/-- Then a BEACON that is due. -/
theorem startTx_beacon (c : Tables) {r : Run} (h : ∀ b, OutEntry.answer b ∉ r.console.queue)
    (hd : r.console.beaconDue = true) :
    Run.startTx c r = (r.setConsole { r.console with beaconDue := false }).beginTx
      (beaconFrame c (r.setConsole { r.console with beaconDue := false })) false := by
  simp only [Run.startTx, firstAnswer_none h, hd, if_true]

/-- Then the oldest REPORT. -/
theorem startTx_report (c : Tables) {r : Run} {pre post : List OutEntry} {p : Report}
    (h : ∀ b, OutEntry.answer b ∉ r.console.queue) (hd : r.console.beaconDue = false)
    (hq : r.console.queue = pre ++ .report p :: post) (hp : ∀ b, OutEntry.report b ∉ pre) :
    Run.startTx c r =
      (r.setConsole { r.console with queue := pre ++ post }).beginTx (reportFrame p) false := by
  obtain ⟨h1, h2⟩ := firstReport_append post p hp
  simp only [Run.startTx, firstAnswer_none h, hd, Bool.false_eq_true, if_false]
  simp only [hq, h1, h2]

/-- With nothing to send the transmitter stays idle. -/
theorem startTx_nothing (c : Tables) {r : Run} (hq : r.console.queue = [])
    (hd : r.console.beaconDue = false) : Run.startTx c r = r := by
  simp only [Run.startTx, hq, firstAnswer, firstReport, hd, Bool.false_eq_true, if_false]

theorem beginAnswer_fixed (r : Run) {a : Answer} {data : List Byte} (h : a.data = .fixed data) :
    r.beginAnswer a =
      r.beginTx (answerFrame a.req (answerPayload r.events a.code a.detail data)) a.restart := by
  simp only [Run.beginAnswer, h]

/-- The ANSWER of COLLECT EVENTS takes the first eight records; its counts are read behind that. -/
theorem beginAnswer_collect (r : Run) {a : Answer} (h : a.data = .collect) :
    r.beginAnswer a =
      (r.setEvents { r.events with records := r.events.records.drop 8, lost := 0 }).beginTx
        (answerFrame a.req (b1 a.code.code ++ w2 a.detail ++ b1 (r.events.records.length - 8) ++ b2 0
          ++ (b1 (min 8 r.events.records.length) ++ b2 r.events.lost
            ++ (r.events.records.take 8).flatMap EventRec.bytes))) a.restart := by
  simp only [Run.beginAnswer, h, Run.setEvents_events, answerPayload, EventQueue.collected,
    EventQueue.collection, List.length_drop, List.length_take, Config.collectionSize]

/-! ### What the transmitter and the outbound queue leave alone -/

/-- The console port as the transmitter and the outbound queue leave it: the receiver, the error count,
the beacon timer and the restart mark stay. -/
structure Console.Sends (k k' : Console) : Prop where
  rx : k'.rx = k.rx
  errors : k'.errors = k.errors
  beaconTimer : k'.beaconTimer = k.beaconTimer
  restartPending : k'.restartPending = k.restartPending

/-- The runtime differs in its console port and its event queue only, by sending. -/
def Run.Sends (r r' : Run) : Prop :=
  ∃ k q, r' = (r.setConsole k).setEvents q ∧ r.console.Sends k ∧ q.next = r.events.next

theorem Run.Sends.refl (r : Run) : r.Sends r := ⟨r.console, r.events, rfl, ⟨rfl, rfl, rfl, rfl⟩, rfl⟩

theorem Run.Sends.beginTx {r r' : Run} (h : r.Sends r') (f : Frame) (restart : Bool) :
    r.Sends (r'.beginTx f restart) := by
  obtain ⟨k, q, rfl, hk, hq⟩ := h
  exact ⟨_, q, rfl, ⟨hk.rx, hk.errors, hk.beaconTimer, hk.restartPending⟩, hq⟩

theorem Run.Sends.beginAnswer {r r' : Run} (h : r.Sends r') (a : Answer) :
    r.Sends (r'.beginAnswer a) := by
  cases hd : a.data with
  | fixed data =>
    rw [beginAnswer_fixed _ hd]
    exact h.beginTx _ _
  | collect =>
    rw [beginAnswer_collect _ hd]
    obtain ⟨k, q, rfl, hk, hq⟩ := h
    exact Run.Sends.beginTx ⟨k, q.collected, rfl, hk, hq⟩ _ _

/-- The queue, the drop count and the mark of a BEACON that is owed may change. -/
theorem Run.Sends.edit (r : Run) (queue : List OutEntry) (drops : Nat) (beaconDue : Bool) :
    r.Sends (r.setConsole { r.console with queue, drops, beaconDue }) :=
  ⟨{ r.console with queue, drops, beaconDue }, r.events, rfl, ⟨rfl, rfl, rfl, rfl⟩, rfl⟩

theorem Run.Sends.trans {a b d : Run} (h : a.Sends b) (h' : b.Sends d) : a.Sends d := by
  obtain ⟨k, q, rfl, hk, hq⟩ := h
  obtain ⟨k', q', rfl, hk', hq'⟩ := h'
  exact ⟨k', q', rfl, ⟨hk'.rx.trans hk.rx, hk'.errors.trans hk.errors,
    hk'.beaconTimer.trans hk.beaconTimer, hk'.restartPending.trans hk.restartPending⟩, hq'.trans hq⟩

theorem startTx_sends (c : Tables) (r : Run) : r.Sends (Run.startTx c r) := by
  unfold Run.startTx
  split
  · exact (Run.Sends.edit r _ _ _).beginAnswer _
  · split
    · exact (Run.Sends.edit r _ _ _).beginTx _ _
    · split
      · exact (Run.Sends.edit r _ _ _).beginTx _ _
      · exact Run.Sends.refl r

theorem kickConsole_sends (c : Tables) (r : Run) : r.Sends (Run.kickConsole c r) := by
  unfold Run.kickConsole
  split
  · exact startTx_sends c r
  · exact Run.Sends.refl r

theorem offerAnswer_eq (k : Console) (a : Answer) :
    (k.offerAnswer a).1 = { k with queue := (k.offerAnswer a).1.queue
                                   drops := (k.offerAnswer a).1.drops } := by
  unfold Console.offerAnswer
  split
  · rfl
  · split <;> rfl

theorem offerAnswer_room {k : Console} (a : Answer) (h : k.queue.length < 32) :
    k.offerAnswer a = ({ k with queue := k.queue ++ [.answer a] }, false) := if_pos h

theorem answer_sends (c : Tables) (r : Run) (req : Req) (code : Code) (detail : Word)
    (data : List Byte) : r.Sends (Run.answer c r req code detail data) := by
  unfold Run.answer
  rw [offerAnswer_eq]
  exact (Run.Sends.edit r _ _ _).trans (kickConsole_sends c _)

theorem answer_busy (c : Tables) (r : Run) (req : Req) (code : Code) (detail : Word)
    (data : List Byte) (h : r.console.tx.isSome = true) :
    Run.answer c r req code detail data = r.setConsole (r.console.offerAnswer
      { req, code, detail, data := .fixed data, restart := false }).1 := by
  refine kickConsole_busy c ?_
  rw [offerAnswer_eq]
  exact h

theorem answer_idle (c : Tables) (r : Run) (req : Req) (code : Code) (detail : Word)
    (data : List Byte) (h : r.console.tx = none) :
    Run.answer c r req code detail data = Run.startTx c (r.setConsole (r.console.offerAnswer
      { req, code, detail, data := .fixed data, restart := false }).1) := by
  refine kickConsole_idle c ?_
  rw [offerAnswer_eq]
  exact h

/-- An idle transmitter sends an ANSWER at once when no other waits before it. -/
theorem answer_at_once (c : Tables) (r : Run) (req : Req) (code : Code) (detail : Word)
    (data : List Byte) (h : r.console.tx = none) (hn : ∀ b, OutEntry.answer b ∉ r.console.queue)
    (hl : r.console.queue.length < 32) :
    Run.answer c r req code detail data =
      r.beginTx (answerFrame req (answerPayload r.events code detail data)) false := by
  rw [answer_idle c r req code detail data h, offerAnswer_room _ hl,
    startTx_answer c (pre := r.console.queue) (post := []) rfl hn, List.append_nil]
  exact beginAnswer_fixed _ rfl

/-! ### The close of an event: zones (R109) -/

/-- What the judging of a zone reads: no zone's own state. -/
theorem zoneStateNow_congr {c : Tables} {r u : Run} {z : Fin 8} (hd : u.doors = r.doors)
    (ha : u.zones[z].active = r.zones[z].active)
    (hw : u.zones[z].warningTimer = r.zones[z].warningTimer) :
    zoneStateNow c u z = zoneStateNow c r z := by
  unfold zoneStateNow
  rw [hd, ha, hw]

/-- The zones of `l` at the states their doors make, the others as they were. -/
def Run.restateZones (c : Tables) (r : Run) (l : List (Fin 8)) : Run :=
  { r with zones := Vector.ofFn fun z =>
      if z ∈ l then { r.zones[z] with state := zoneStateNow c r z } else r.zones[z] }

/-- The record of a zone whose state changes. -/
def Run.noteZone (c : Tables) (r u : Run) (z : Fin 8) : Run :=
  u.raise .zoneState z.val (det (zoneStateNow c r z).code)

/-- The zones whose state changes. -/
def Run.zoneChanges (c : Tables) (r : Run) (z : Fin 8) : Bool :=
  decide (r.zones[z].state ≠ zoneStateNow c r z)

theorem restateZones_get (c : Tables) (r : Run) (l : List (Fin 8)) (z : Fin 8) :
    (r.restateZones c l).zones[z] =
      if z ∈ l then { r.zones[z] with state := zoneStateNow c r z } else r.zones[z] := by
  simp [Run.restateZones]

theorem restateZones_nil (c : Tables) (r : Run) : r.restateZones c [] = r := by
  have : (r.restateZones c []).zones = r.zones := Vector.ext fun i hi => by simp [Run.restateZones]
  exact congrArg (fun v => { r with zones := v }) this

/-- One more zone is restated. -/
theorem restateZones_snoc (c : Tables) (r : Run) {l : List (Fin 8)} {z : Fin 8} (hz : z ∉ l) :
    r.restateZones c (l ++ [z]) =
      (r.restateZones c l).modZone z fun x => { x with state := zoneStateNow c r z } := by
  have : (r.restateZones c (l ++ [z])).zones =
      ((r.restateZones c l).modZone z fun x => { x with state := zoneStateNow c r z }).zones := by
    refine Vector.ext fun i hi => ?_
    have h1 := restateZones_get c r (l ++ [z]) ⟨i, hi⟩
    have h2 := restateZones_get c r l ⟨i, hi⟩
    by_cases hy : (⟨i, hi⟩ : Fin 8) = z
    · subst hy
      rw [if_pos (by simp)] at h1
      rw [if_neg hz] at h2
      have := Run.modZone_self (r.restateZones c l) ⟨i, hi⟩
        fun x => { x with state := zoneStateNow c r ⟨i, hi⟩ }
      rw [h2] at this
      exact h1.trans this.symm
    · have := Run.modZone_ne (r.restateZones c l) z ⟨i, hi⟩
        (fun x => { x with state := zoneStateNow c r z }) hy
      refine Eq.trans ?_ this.symm
      rw [h2]
      refine h1.trans ?_
      simp only [List.mem_append, List.mem_singleton, hy, or_false]
  exact congrArg (fun v => { r with zones := v }) this

/-- A zone whose state is the one its doors make is left alone. -/
theorem restateZones_same (c : Tables) (r : Run) {l : List (Fin 8)} {z : Fin 8} (hz : z ∉ l)
    (hs : r.zones[z].state = zoneStateNow c r z) :
    r.restateZones c (l ++ [z]) = r.restateZones c l := by
  have : (r.restateZones c (l ++ [z])).zones = (r.restateZones c l).zones := by
    refine Vector.ext fun i hi => ?_
    refine (restateZones_get c r (l ++ [z]) ⟨i, hi⟩).trans
      (Eq.trans ?_ (restateZones_get c r l ⟨i, hi⟩).symm)
    by_cases hy : (⟨i, hi⟩ : Fin 8) = z
    · subst hy
      rw [if_pos (by simp), if_neg hz, ← hs]
    · simp only [List.mem_append, List.mem_singleton, hy, or_false]
  exact congrArg (fun v => { r with zones := v }) this

/-- The zones of `m` are judged behind those of `l`. -/
theorem judgeZones_restated (c : Tables) (r : Run) (m : List (Fin 8)) :
    ∀ (l : List (Fin 8)) (q : EventQueue), (l ++ m).Nodup →
      m.foldl (Run.judgeZone c) ((r.restateZones c l).setEvents q) =
        (m.filter (r.zoneChanges c)).foldl (Run.noteZone c r)
          ((r.restateZones c (l ++ m)).setEvents q) := by
  induction m with
  | nil => intro l q _; rw [List.append_nil]; rfl
  | cons z m ih =>
    intro l q hn
    have hz : z ∉ l := fun h => List.disjoint_of_nodup_append hn h List.mem_cons_self
    have hn' : ((l ++ [z]) ++ m).Nodup := by simpa using hn
    have hget : ((r.restateZones c l).setEvents q).zones[z] = r.zones[z] := by
      rw [Run.setEvents_zones, restateZones_get, if_neg hz]
    have hnow : zoneStateNow c ((r.restateZones c l).setEvents q) z = zoneStateNow c r z :=
      zoneStateNow_congr rfl (by rw [hget]) (by rw [hget])
    rw [List.foldl_cons, show l ++ z :: m = (l ++ [z]) ++ m by simp]
    unfold Run.judgeZone
    dsimp only
    rw [hget, hnow]
    by_cases hs : r.zones[z].state = zoneStateNow c r z
    · have hc : r.zoneChanges c z = false := decide_eq_false (not_not.mpr hs)
      rw [if_pos hs, List.filter_cons_of_neg (by simp [hc]), ← restateZones_same c r hz hs]
      exact ih _ q hn'
    · have hc : r.zoneChanges c z = true := decide_eq_true hs
      rw [if_neg hs, List.filter_cons_of_pos hc, List.foldl_cons]
      have := ih (l ++ [z]) (q.push r.clock.ms .zoneState z.val (det (zoneStateNow c r z).code)) hn'
      rw [restateZones_snoc c r hz] at this
      exact this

● **WHAT TO DO**: Within the listing above, extract exactly the lines from the line with "zones (R109) -/" to the line with "theorem restateZones_nil (c", the two named lines included, and no others.

● **EXPECTED ANSWER**:
/-! ### The close of an event: zones (R109) -/

/-- What the judging of a zone reads: no zone's own state. -/
theorem zoneStateNow_congr {c : Tables} {r u : Run} {z : Fin 8} (hd : u.doors = r.doors)
    (ha : u.zones[z].active = r.zones[z].active)
    (hw : u.zones[z].warningTimer = r.zones[z].warningTimer) :
    zoneStateNow c u z = zoneStateNow c r z := by
  unfold zoneStateNow
  rw [hd, ha, hw]

/-- The zones of `l` at the states their doors make, the others as they were. -/
def Run.restateZones (c : Tables) (r : Run) (l : List (Fin 8)) : Run :=
  { r with zones := Vector.ofFn fun z =>
      if z ∈ l then { r.zones[z] with state := zoneStateNow c r z } else r.zones[z] }

/-- The record of a zone whose state changes. -/
def Run.noteZone (c : Tables) (r u : Run) (z : Fin 8) : Run :=
  u.raise .zoneState z.val (det (zoneStateNow c r z).code)

/-- The zones whose state changes. -/
def Run.zoneChanges (c : Tables) (r : Run) (z : Fin 8) : Bool :=
  decide (r.zones[z].state ≠ zoneStateNow c r z)

theorem restateZones_get (c : Tables) (r : Run) (l : List (Fin 8)) (z : Fin 8) :
    (r.restateZones c l).zones[z] =
      if z ∈ l then { r.zones[z] with state := zoneStateNow c r z } else r.zones[z] := by
  simp [Run.restateZones]

theorem restateZones_nil (c : Tables) (r : Run) : r.restateZones c [] = r := by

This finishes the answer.